Train Trestle in Northport, Ala.
Me and Paul Simon, we're escape artists. We're always looking for a way out of discomfort. I've sat on my couch a handful of times in the last few weeks as this song spun on my record player. I've sung along, and laughed at the inventive ways ole Paul conceives to flee a scene. And only recently did it occur to me that I adopt the same wiley ways when it comes to figuring ways to make changes in my life.
Back last year, I read this article. It struck a chord. I adopted the author's suggestion to not get stuck in the now. Move, travel, take a class, take a risk. There is a season for wildness and a season for settledness, and this is neither. This season is about becoming.

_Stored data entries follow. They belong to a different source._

/-- STATUS_RECEIVE (R357, R368): the standby's state and lag; IN-STEP pairs the active, DETACHED leaves it unpaired. `inst`
and `cv` are the results of its INSTALL and of its commissioning (R72, R347). -/
def execStatusReceive (dt state lag inst cv : Nat) (s : State) : Out :=
  let s := s.advance dt
  let s := (s.set R.MNF_INST_PEER_RESULT inst).set R.SAFE_CV_CMD_PEER_RESULT cv
  let s : State := { s with twin := { s.twin with peerStatus := state, peerLag := lag } }
  if !s.isActive then .next s
  else if state = 4 && !s.isPaired then
    let sending := decide (s.get R.TWIN_STAT_STATE = 2)
    let ms := (s.now - s.twin.syncAt) / 1000000
    let s := (s.set R.TWIN_STAT_STATE 4).set R.MODE_STAT_PAIRED 1
    let s := if sending then
        (s.setSat R.TWIN_SYNC_MS ms).syncRecord 0 ms 1
      else s
    let s := if s.twin.unpairedAlarm then
        { s with twin := { s.twin with unpairedAlarm := false } }.clearAlarm 0x1105 0xFFFF [(1, 0x10)]
      else s
    .next (s.evt R.TWIN_EVT_PAIRED)
  else if state = 5 && s.isPaired then .next (s.becomeUnpaired 2)
  else .next s

/-- RESEND_RECEIVE (R357): the records that failed their CRC are sent again. [Log DEDUCED: 189] -/
def execResendReceive (dt records : Nat) (s : State) : Out :=
  let s := s.advance dt
  .next ({ s with twin := { s.twin with resent := s.twin.resent + records } }.inc R.TWIN_LINK_RESENDS 0 records)

/-- A digest mismatch is shown and recorded (R359, R372, R373): `conf` is 0 for a transient, 1 for a confirmed one.
[Log DEDUCED: 188] -/
def State.mismatchNote (s : State) (scope cell tick conf : Nat) : State :=
  let s := s.set R.TWIN_CMP_LAST_SCOPE scope
  let s := if scope = 1 then s.set R.TWIN_CMP_LAST_CELL cell else s
  (s.evt R.TWIN_EVT_DIVERGE).record { code := 0x1107, items := [(1, scope), (1, cell), (8, tick), caseItem 0x1107 conf], key := 2 }

/-- DIVERGE_RECEIVE (R360): the active records and counts the transient mismatch. -/
def execDivergeReceive (dt scope cell tick : Nat) (s : State) : Out :=
  let s := s.advance dt
  .next ((s.inc R.TWIN_CMP_TRANSIENT).mismatchNote scope cell tick 0)

/-- CONFIRM_RECEIVE (R360, R361, R362): a confirmed divergence is the active's trigger, cause 9. -/
def execConfirmReceive (dt scope cell tick : Nat) (s : State) : Out :=
  let s := s.advance dt
  .next (((s.set R.TWIN_CMP_CONFIRMED 1).mismatchNote scope cell tick 1).deviceFault 9 0xFFFF)

/-- GIVE_UP_RECEIVE (R364): the standby prepares to take over. -/
def execGiveUpReceive (dt cause tick : Nat) (s : State) : Out :=
  let s := s.advance dt
  if s.isActive then .next s
  else
    let s := s.lullExit 12
    .next { s with twin := { s.twin with giveUpRxAt := some s.now, giveUpCause := cause, hoTick := tick } }

/-- One scope of a seal is compared (R359, R360): a second mismatch in a row is a confirmed divergence; one followed by agreement
was transient. [Log DEDUCED: 188] -/
def State.compareScope (s : State) (scope cell tick : Nat) (agree : Bool) : State :=
  let was := decide (scope ∈ s.twin.mismatch)
  if agree then
    if was then
      let s : State := { s with twin := { s.twin with mismatch := s.twin.mismatch.filter (· ≠ scope) } }
      (s.inc R.TWIN_CMP_TRANSIENT).mismatchNote scope cell tick 0
    else s
  else if was then (s.set R.TWIN_CMP_CONFIRMED 1).mismatchNote scope cell tick 1
  else
    let s : State := { s with twin := { s.twin with mismatch := scope :: s.twin.mismatch } }
    (s.set R.TWIN_CMP_LAST_SCOPE scope).evt R.TWIN_EVT_DIVERGE

/-- A tick over the lag limit (R358). [Log DEDUCED: 192] -/
def State.lagOver (s : State) (lagNs : Nat) : State :=
  let run := s.twin.lagRun + 1
  let s : State := { s with twin := { s.twin with lagRun := run } }
  let s := ((s.set R.TWIN_STAT_PEER_OK_OUT 0).incSat R.TWIN_LAG_OVER).evt R.TWIN_EVT_LAG
  s.record { code := 0x1108, items := [(2, min 65535 lagNs), (2, min 65535 run)], key := 0 }

/-- REPLAY_DONE (R358, R359): the replay of a tick ends; the digests are compared and the lag is judged. `own` holds the standby's
own digests. -/
def execReplayDone (dt tick lagNs : Nat) (own : Seal) (cell : Nat) (s : State) : Out :=
  let s := s.advance dt
  if !s.inStep then .next s
  else
    match s.twin.seals.find? fun x => x.tick = tick with
    | none => .next s
    | some sl =>
      let s := s.setSat R.TWIN_LAG_LAST_NS lagNs
      let s := s.compareScope 1 cell tick (sl.out = own.out)
      let s := match sl.frame with | some f => s.compareScope 2 0 tick (some f = own.frame) | none => s
      let s := match sl.helm with | some h => s.compareScope 3 0 tick (some h = own.helm) | none => s
      let s : State := { s with twin := { s.twin with seals := s.twin.seals.filter fun x => x.tick ≠ tick } }
      if 9000 < lagNs then .next (s.lagOver lagNs)
      else .next ({ s with twin := { s.twin with lagRun := 0 } }.set R.TWIN_STAT_PEER_OK_OUT 1)

/-- TICK_LAG_EXCEEDED (R358): a replay passes 9 µs. -/
def execTickLagExceeded (dt lagNs : Nat) (s : State) : Out :=
  let s := s.advance dt
  if s.inStep && 9000 < lagNs then .next ((s.setSat R.TWIN_LAG_LAST_NS lagNs).lagOver lagNs) else .next s

/-- STANDBY_LAG_LIMIT (R358): three consecutive ticks over the limit are a device fault of the watchdog kind. [Log DEDUCED: 192] -/
def execStandbyLagLimit (dt : Nat) (s : State) : Out :=
  let s := s.advance dt
  if s.inStep && 3 ≤ s.twin.lagRun then
    let s := s.record { code := 0x1108, items := [(2, s.get R.TWIN_LAG_LAST_NS), (2, min 65535 s.twin.lagRun)], key := 0 }
    .next (s.deviceFault 8 0xFFFF)
  else .next s

/-- Lanes as a mask: 1 lane 0, 2 lane 1 (R372). -/
def laneBit (lane : Nat) : Nat := if lane = 0 then 1 else 2

/-- LANE_DOWN (R353, R367, R368): with one lane left, TWIN-LANE; with none, the link is silent: a standby whose ACTIVE_IN reads
high detaches, an active is unpaired. -/
def execLaneDown (dt lane : Nat) (activeIn : Bool) (s : State) : Out :=
  let s := (s.advance dt).setB R.TWIN_STAT_ACTIVE_IN activeIn
  let l := s.get R.TWIN_STAT_LANES
  if l &&& laneBit lane = 0 then .next s
  else
    let l' := l ^^^ laneBit lane
    let s := (s.set R.TWIN_STAT_LANES l').incSat R.TWIN_LINK_LANE_DOWNS
    let s := (s.evt R.TWIN_EVT_LANE).alarm 0x1109 lane [(1, lane)]
    if l' ≠ 0 then .next s
    else
      let s : State := { s with twin := { s.twin with silentAt := some s.now } }
      if s.isActive then (if s.isPaired then .next (s.becomeUnpaired 3) else .next s)
      else if s.inStep && activeIn then .next (s.detach 1)
      else if s.get R.TWIN_STAT_STATE = 3 && s.mode ≠ 1 then .next (s.detach 2)
      else .next s
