-- ==== Sys2Proof/Machine/Dispatch.lean ====
section
/-!
DEFINITION. The meaning of every command, by name.
-/

namespace Sys2Proof.Machine
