-- ==== Sys2Proof/Machine/Core.lean ====
section
/-!
DEFINITION. The block as the host's interface sees it.
-/

def Sys2Proof.core : Host.Core :=
  { State := Sys2Proof.Machine.State, Fault := Sys2Proof.Machine.Fault,
    Refusal := Sys2Proof.Machine.Refusal, step := Sys2Proof.Machine.step, reset := Sys2Proof.Machine.State.reset }
end

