-- ==== Sys2Proof/Certificates/Slice0/Obligations.lean ====
section
/-!
DEFINITION. The statements for the provers. Each formalises rules of spec/ that its docstring names; a statement of several clauses says
of each command, for every state and operands that meet the clause's hypotheses, what `exec` answers.
-/

section

open Sys2Proof Sys2Proof.Machine

/-- A step runs the front command on the state with the queue's rest; an idle block stays as it is (the model's choice,
  notes/assumptions/2). Clauses that rest on a choice of the model: notes/assumptions 2. -/
def Obligations.StepTakesTheFront : Prop :=
  (∀ (c : Instr) (l : List Instr) (s : State), Sys2Proof.Machine.step { s with pending := c :: l } = Sys2Proof.Machine.exec c { s with pending := l }) ∧
  (∀ (s : State), s.pending = [] → Sys2Proof.Machine.step s = .next s)

/-- What the state after reset holds. Clauses that rest on a choice of the model: notes/assumptions 5, 6. -/
def Obligations.ResetValues : Prop :=
  (∀ f ∈ R.allFlds, ∀ b, State.reset.get f b = f.reset) ∧
  (∀ v, State.reset.vecMasked v = true ∧ (v < 32 → (State.reset.get R.IRQ_ARMED_ARMED).testBit v = true)) ∧
  State.reset.pending = [] ∧ State.reset.pts = [] ∧ State.reset.alarms = [] ∧ State.reset.log.head = 0 ∧ State.reset.pgn = [] ∧
  State.reset.outHeld = true ∧ State.reset.mus.porLow = true ∧ State.reset.tick = 0 ∧ State.reset.canon

/-- No command faults or is refused, and none disturbs what `Steady` names. Clauses that rest on a choice of the model:
  notes/assumptions 1. -/
def Obligations.EveryCommandCompletes : Prop :=
  ∀ (i : Instr) (s : State), ∃ t, Sys2Proof.Machine.exec i s = .next t ∧ t.now = s.now + i.dt ∧ t.pending = s.pending ∧ t.role.uid = s.role.uid

/-- An invariant of every step, from every state (R85 for the Maker key; the canonical form is the model's own,
  notes/assumptions/4). Clauses that rest on a choice of the model: notes/assumptions 4. -/
def Obligations.StepsKeepTablesAndMakerKey : Prop :=
  ∀ (s t : State), Sys2Proof.Machine.step s = .next t →
    (s.canon → t.canon) ∧ (∀ k, s.role.makerKey = some k → t.role.makerKey = some k)

/-- Frame boundaries and helm-cycle boundaries: guards, holdover, staleness, and the waiting mode command judged and taken (R36,
  R37, R40, R41, R50, R52, R53, R62, R105, R378). -/
def Obligations.GridBoundaries : Prop :=
  (∀ (dt : Nat) (s : State), (s.gridRuns = false ∨ s.tick % 1000 ≠ 0) → Sys2Proof.Machine.exec (.frameBoundary dt) s = .next (s.advance dt)) ∧
  (∀ (dt : Nat) (s : State), s.gridRuns = true → s.tick % 1000 = 0 →
  ∃ t, Sys2Proof.Machine.exec (.frameBoundary dt) s = .next t ∧ t.get R.MODE_GUARD_MFN_IDLE = (if t.fnsIdle then 1 else 0) ∧ t.get R.MODE_GUARD_THR_ZERO = (if t.thrZero then 1 else 0) ∧
    t.get R.MODE_GUARD_SAFE_CLEAR = (if t.get R.THRM_STAT_AT_HARD = 1 ∨ t.get R.THRM_STAT_BROKEN_OVER = 1 then 0 else 1) ∧
    t.get R.MODE_GUARD_THR_OK = (if t.thrNeeded ≤ t.get R.ALLOC_STAT_AVAIL then 1 else 0) ∧ t.get R.PWR_STAT_LULL3_BLOCK = t.lullBlock % 256) ∧
  (∀ (dt : Nat) (s : State), s.gridRuns = true → s.tick % 1000 = 0 → s.pwr.l3 ∈ [1, 2] → s.man.nodes = [] → s.timeState = 2 →
  ∃ t, Sys2Proof.Machine.exec (.frameBoundary dt) s = .next t ∧ t.pts = s.pts ∧ t.est = s.est ∧ t.get R.TIME_HOLD_S = min (2 ^ R.TIME_HOLD_S.width - 1) ((s.now + dt - s.time.holdAt) / 1000000000) ∧
    t.get R.MODE_GUARD_POS_OK = 0 ∧ t.get R.MODE_GUARD_HDG_OK = 0 ∧ t.mode = s.mode ∧ t.tick = s.tick) ∧
  (∀ (dt : Nat) (c : PtCfg) (s : State), s.gridRuns = true → s.tick % 1000 = 0 → s.pwr.l3 = 0 → s.mode = 2 → s.man = { points := [c] } → c.staleMs ≠ 0 → (s.pt 0).written = true →
  (s.pt 0).at_ + c.staleMs * 1000000 < s.now + dt →
  ∃ t, Sys2Proof.Machine.exec (.frameBoundary dt) s = .next t ∧ (t.pt 0).stale = true ∧ (t.pt 0).value = (s.pt 0).value ∧ t.est.running = some (s.now + dt, ((s.advance dt).ns : Int))) ∧
  (∀ (dt : Nat) (pl : List (List Rat)) (z : List Rat) (s : State), (s.gridRuns = false ∨ s.tick % 5000 ≠ 0) → Sys2Proof.Machine.exec (.helmCycleBoundary dt pl z) s = .next (s.advance dt)) ∧
  (∀ (dt : Nat) (pl : List (List Rat)) (z : List Rat) (s : State), s.gridRuns = true → s.tick % 5000 = 0 → s.mnf.pendingMode = none →
  ∃ t, Sys2Proof.Machine.exec (.helmCycleBoundary dt pl z) s = .next t ∧ t.helm.cycle = s.helm.cycle + 1 ∧ t.mode = s.mode ∧ t.tick = s.tick ∧ t.mnf.tunePending = [] ∧
    t.get R.MODE_CMD_STAT_RESULT = s.get R.MODE_CMD_STAT_RESULT ∧ t.get R.MODE_STAT_PENDING = s.get R.MODE_STAT_PENDING) ∧
  (∀ (dt n m : Nat) (pl : List (List Rat)) (z : List Rat) (c : PendingMode) (s : State), s.gridRuns = true → s.tick % 5000 = 0 → s.mnf.pendingMode = some c →
  transGuards s.mode c.target = some m → (s.advance dt).helmCycle.refreshGuards.guards &&& m = m → c.target ∈ [2, 3, 4] → n = s.mode →
  ∃ t, Sys2Proof.Machine.exec (.helmCycleBoundary dt pl z) s = .next t ∧ t.mode = c.target ∧ t.get R.MODE_STAT_PENDING = 0 ∧ t.get R.MODE_CMD_STAT_RESULT = 2 ∧
    t.get R.MODE_CMD_STAT_TAG = c.tag % 256 ∧ t.get R.MODE_CMD_STAT_GUARDS = 0 ∧ t.tick = s.tick ∧ t.helm.cycle = s.helm.cycle + 1) ∧
  (∀ (dt m : Nat) (pl : List (List Rat)) (z : List Rat) (c : PendingMode) (s : State), s.gridRuns = true → s.tick % 5000 = 0 → s.mnf.pendingMode = some c →
  transGuards s.mode c.target = some m → (s.advance dt).helmCycle.refreshGuards.guards &&& m ≠ m →
  ∃ t, Sys2Proof.Machine.exec (.helmCycleBoundary dt pl z) s = .next t ∧ t.mode = s.mode ∧ t.get R.MODE_STAT_PENDING = 0 ∧ t.get R.MODE_CMD_STAT_RESULT = 3 ∧
    t.get R.MODE_CMD_STAT_TAG = c.tag % 256 ∧ t.get R.MODE_CMD_STAT_GUARDS = (s.advance dt).helmCycle.refreshGuards.guards % 128 ∧ t.mnf.pendingMode = none) ∧
  (∀ (dt m : Nat) (pl : List (List Rat)) (z : List Rat) (c : PendingMode) (s : State), s.gridRuns = true → s.tick % 5000 = 0 → s.mnf.pendingMode = some c →
  c.target = 0 → transGuards s.mode 0 = some m → (s.advance dt).helmCycle.refreshGuards.guards &&& m = m →
  ∃ t, Sys2Proof.Machine.exec (.helmCycleBoundary dt pl z) s = .next t ∧ t.mode = 0 ∧ t.mnf.pendingMode = none)
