theorem State.alarmClear_steady {s₀ : State} (s : State) (code source : Nat) (hS : Steady s₀ s) :
    Steady s₀ (State.alarmClear s code source) := by
  unfold State.alarmClear
  try dsimp only
  repeat' first
    | with_reducible assumption
    | with_reducible apply ite_steady
    | with_reducible apply State.evt_steady
    | with_reducible apply State.alarmEnv_steady
    | with_reducible exact id
    | with_reducible rfl
    | exact fun _ h => h
    | with_reducible exact fun h => tput_sorted _ h (Nat.zero_le _)
    | with_reducible exact tdel_sorted
    | exact fun _ => rfl
    | with_reducible exact fun h => Memory.writeWord_wf _ _ h
    | split
    | (refine written_steady (by simp only [↓State.written_mk]) ?_; with_reducible apply mk_steady)

theorem State.record_steady {s₀ : State} (s : State) (e : Ev) (hS : Steady s₀ s) :
    Steady s₀ (State.record s e) := by
  unfold State.record
  try dsimp only
  repeat' first
    | with_reducible assumption
    | with_reducible apply ite_steady
    | with_reducible apply State.logEvent_steady
    | with_reducible apply State.alarm_steady
    | with_reducible apply State.alarmClear_steady
    | with_reducible apply State.alarmRaise_steady

theorem State.lossRecord_steady {s₀ : State} (s : State) (cause : Nat) (hS : Steady s₀ s) :
    Steady s₀ (State.lossRecord s cause) := by
  unfold State.lossRecord
  try dsimp only
  repeat' first
    | with_reducible assumption
    | with_reducible apply ite_steady
    | with_reducible apply State.record_steady
    | with_reducible exact id
    | with_reducible rfl
    | exact fun _ h => h
    | with_reducible exact fun h => tput_sorted _ h (Nat.zero_le _)
    | with_reducible exact tdel_sorted
    | exact fun _ => rfl
    | with_reducible exact fun h => Memory.writeWord_wf _ _ h
    | (refine written_steady (by simp only [↓State.written_mk]) ?_; with_reducible apply mk_steady)

theorem State.alarm_steady {s₀ : State} (s : State) (code : Nat) (source : Nat) (items : List (Nat × Nat)) (key : Nat) (hS : Steady s₀ s) :
    Steady s₀ (State.alarm s code source items key) := by
  unfold State.alarm
  try dsimp only
  repeat' first
    | with_reducible assumption
    | with_reducible apply ite_steady
    | with_reducible apply State.record_steady

theorem State.clearAlarm_steady {s₀ : State} (s : State) (code : Nat) (source : Nat) (items : List (Nat × Nat)) (key : Nat) (hS : Steady s₀ s) :
    Steady s₀ (State.clearAlarm s code source items key) := by
  unfold State.clearAlarm
  try dsimp only
  repeat' first
    | with_reducible assumption
    | with_reducible apply ite_steady
    | with_reducible apply State.record_steady

theorem State.result_steady {s₀ : State} (s : State) (block kind target result tag : Nat) (role : Role) (keyId recSeq : Nat) (hS : Steady s₀ s) :
    Steady s₀ (State.result s block kind target result tag role keyId recSeq) := by
  unfold State.result
  try dsimp only
  repeat' first
    | with_reducible assumption
    | with_reducible apply ite_steady
    | with_reducible apply State.send_steady

theorem State.timeEvent_steady {s₀ : State} (s : State) (e : Ev) (hS : Steady s₀ s) :
    Steady s₀ (State.timeEvent s e) := by
  unfold State.timeEvent
  try dsimp only
  repeat' first
    | with_reducible assumption
    | with_reducible apply ite_steady
    | with_reducible apply State.record_steady
    | with_reducible apply State.send_steady

theorem State.rwlIgnored_steady {s₀ : State} (s : State) (p : Port) (off : Nat) (hS : Steady s₀ s) :
    Steady s₀ (State.rwlIgnored s p off) := by
  unfold State.rwlIgnored
  try dsimp only
  repeat' first
    | with_reducible assumption
    | with_reducible apply ite_steady
    | with_reducible apply State.record_steady

theorem State.lullExit_steady {s₀ : State} (s : State) (code : Nat) (hS : Steady s₀ s) :
    Steady s₀ (State.lullExit s code) := by
  unfold State.lullExit
  try dsimp only
  repeat' first
    | with_reducible assumption
    | with_reducible apply ite_steady
    | with_reducible apply State.set_steady
    | with_reducible apply State.record_steady
    | with_reducible apply State.setSat_steady
    | with_reducible apply State.evt_steady
    | with_reducible exact id
    | with_reducible rfl
    | exact fun _ h => h
    | with_reducible exact fun h => tput_sorted _ h (Nat.zero_le _)
    | with_reducible exact tdel_sorted
    | exact fun _ => rfl
    | with_reducible exact fun h => Memory.writeWord_wf _ _ h
    | (refine written_steady (by simp only [↓State.written_mk]) ?_; with_reducible apply mk_steady)

theorem State.lullLeave_steady {s₀ : State} (s : State) (code : Nat) (hS : Steady s₀ s) :
    Steady s₀ (State.lullLeave s code) := by
  unfold State.lullLeave
  try dsimp only
  repeat' first
    | with_reducible assumption
    | with_reducible apply ite_steady
    | with_reducible apply State.lullExit_steady
    | with_reducible exact id
    | with_reducible rfl
    | exact fun _ h => h
    | with_reducible exact fun h => tput_sorted _ h (Nat.zero_le _)
    | with_reducible exact tdel_sorted
    | exact fun _ => rfl
    | with_reducible exact fun h => Memory.writeWord_wf _ _ h
    | (refine written_steady (by simp only [↓State.written_mk]) ?_; with_reducible apply mk_steady)

theorem State.withRole_steady {s₀ : State} (s : State) (p : Port) (roles : List Role) (off : Nat) (act : State → State)
    (ha : ∀ t, Steady s₀ t → Steady s₀ (act t)) (h : Steady s₀ s) : Steady s₀ (s.withRole p roles off act) := by
  unfold State.withRole
  dsimp only
  have h' := lullLeave_steady s 1 h
  split
  · split
    · exact ha _ (mk_steady h' id id id id id id id rfl fun _ h => h)
    · exact rwlIgnored_steady _ _ _ h'
  · exact rwlIgnored_steady _ _ _ h'

theorem State.putPoint_steady {s₀ : State} (s : State) (i value : Nat) (pm : Pm) (q : Quality) (hS : Steady s₀ s) :
    Steady s₀ (State.putPoint s i value pm q) := by
  unfold State.putPoint
  try dsimp only
  repeat' first
    | with_reducible assumption
    | with_reducible apply ite_steady
    | with_reducible apply State.send_steady
    | with_reducible exact id
    | with_reducible rfl
    | exact fun _ h => h
    | with_reducible exact fun h => tput_sorted _ h (Nat.zero_le _)
    | with_reducible exact tdel_sorted
    | exact fun _ => rfl
    | with_reducible exact fun h => Memory.writeWord_wf _ _ h
    | split
    | (refine written_steady (by simp only [↓State.written_mk]) ?_; with_reducible apply mk_steady)

theorem State.putAddr_steady {s₀ : State} (s : State) (addr value : Nat) (q : Quality) (hS : Steady s₀ s) :
    Steady s₀ (State.putAddr s addr value q) := by
  unfold State.putAddr
  try dsimp only
  repeat' first
    | with_reducible assumption
    | with_reducible apply ite_steady
    | with_reducible apply State.putPoint_steady
    | with_reducible exact id
    | with_reducible rfl
    | exact fun _ h => h
    | with_reducible exact fun h => tput_sorted _ h (Nat.zero_le _)
    | with_reducible exact tdel_sorted
    | exact fun _ => rfl
    | with_reducible exact fun h => Memory.writeWord_wf _ _ h
    | split

theorem State.inbound_steady {s₀ : State} (s : State) (v : TrunkVal) (hS : Steady s₀ s) :
    Steady s₀ (State.inbound s v) := by
  unfold State.inbound
  try dsimp only
  repeat' first
    | with_reducible assumption
    | with_reducible apply ite_steady
    | with_reducible apply State.sendDead_steady
    | with_reducible exact id
    | with_reducible rfl
    | exact fun _ h => h
    | with_reducible exact fun h => tput_sorted _ h (Nat.zero_le _)
    | with_reducible exact tdel_sorted
    | exact fun _ => rfl
    | with_reducible exact fun h => Memory.writeWord_wf _ _ h
    | split
    | (refine written_steady (by simp only [↓State.written_mk]) ?_; with_reducible apply mk_steady)

theorem State.inboundAll_steady {s₀ : State} (s : State) (vs : List TrunkVal) (hS : Steady s₀ s) :
    Steady s₀ (State.inboundAll s vs) := by
  unfold State.inboundAll
  try dsimp only
  repeat' first
    | with_reducible assumption
    | with_reducible apply ite_steady
    | with_reducible apply State.inbound_steady
    | (with_reducible apply foldl_steady; intro t x ht)

theorem State.hostEnv_steady {s₀ : State} (s : State) (n : Nat) (words : List Nat) (pm : Pm) (hS : Steady s₀ s) :
    Steady s₀ (State.hostEnv s n words pm) := by
  unfold State.hostEnv
  try dsimp only
  repeat' first
    | with_reducible assumption
    | with_reducible apply ite_steady
    | with_reducible apply State.deliver_steady
    | with_reducible exact id
    | with_reducible rfl
    | exact fun _ h => h
    | with_reducible exact fun h => tput_sorted _ h (Nat.zero_le _)
    | with_reducible exact tdel_sorted
    | exact fun _ => rfl
    | with_reducible exact fun h => Memory.writeWord_wf _ _ h
    | (refine written_steady (by simp only [↓State.written_mk]) ?_; with_reducible apply mk_steady)

theorem State.applyInputs_steady {s₀ : State} (s : State) (b : Nat) (l : List Input) (h : Steady s₀ s) :
    Steady s₀ (s.applyInputs b l) := by
  induction l generalizing s b with
  | nil => exact mk_steady h id id id id id id id rfl fun _ h => h
  | cons i t ih =>
    unfold State.applyInputs
    split
    · exact mk_steady h id id id id id id id rfl fun _ h => h
    · split
      · exact ih _ _ (putPoint_steady _ _ _ _ _ h)
      · exact ih _ _ (send_steady _ _ _ _ _ _ h)
      · exact ih _ _ (hostEnv_steady _ _ _ _ h)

Taking that to heart meant not being afraid to do something drastic. I decided that I was willing to take chances. Settledness has a way of creeping in. I was keeping vigil to make sure it wouldn't find it's way through my back door. Hurt, frustrated, lonely, bored. One thing after the other just drove my desire to want to get the H out of the place that I felt was leaving me longing.
I justified it all in the name of fighting complacency.
So, I carried on with my infamous scheming. I wanted to pen a great plan for my life, and I wanted the Lord to cooperate. Waiting on the Lord, I see now, maybe isn't quite so active as I thought.
I don't know what the He has in store for my life, but I do know that I need to cool it. I'm going to practice being still for a while. No scheming, no list-making. When I'm chopping a carrot, I need to just be chopping a carrot. Because, quite frankly, I don't think I've ever really tried that.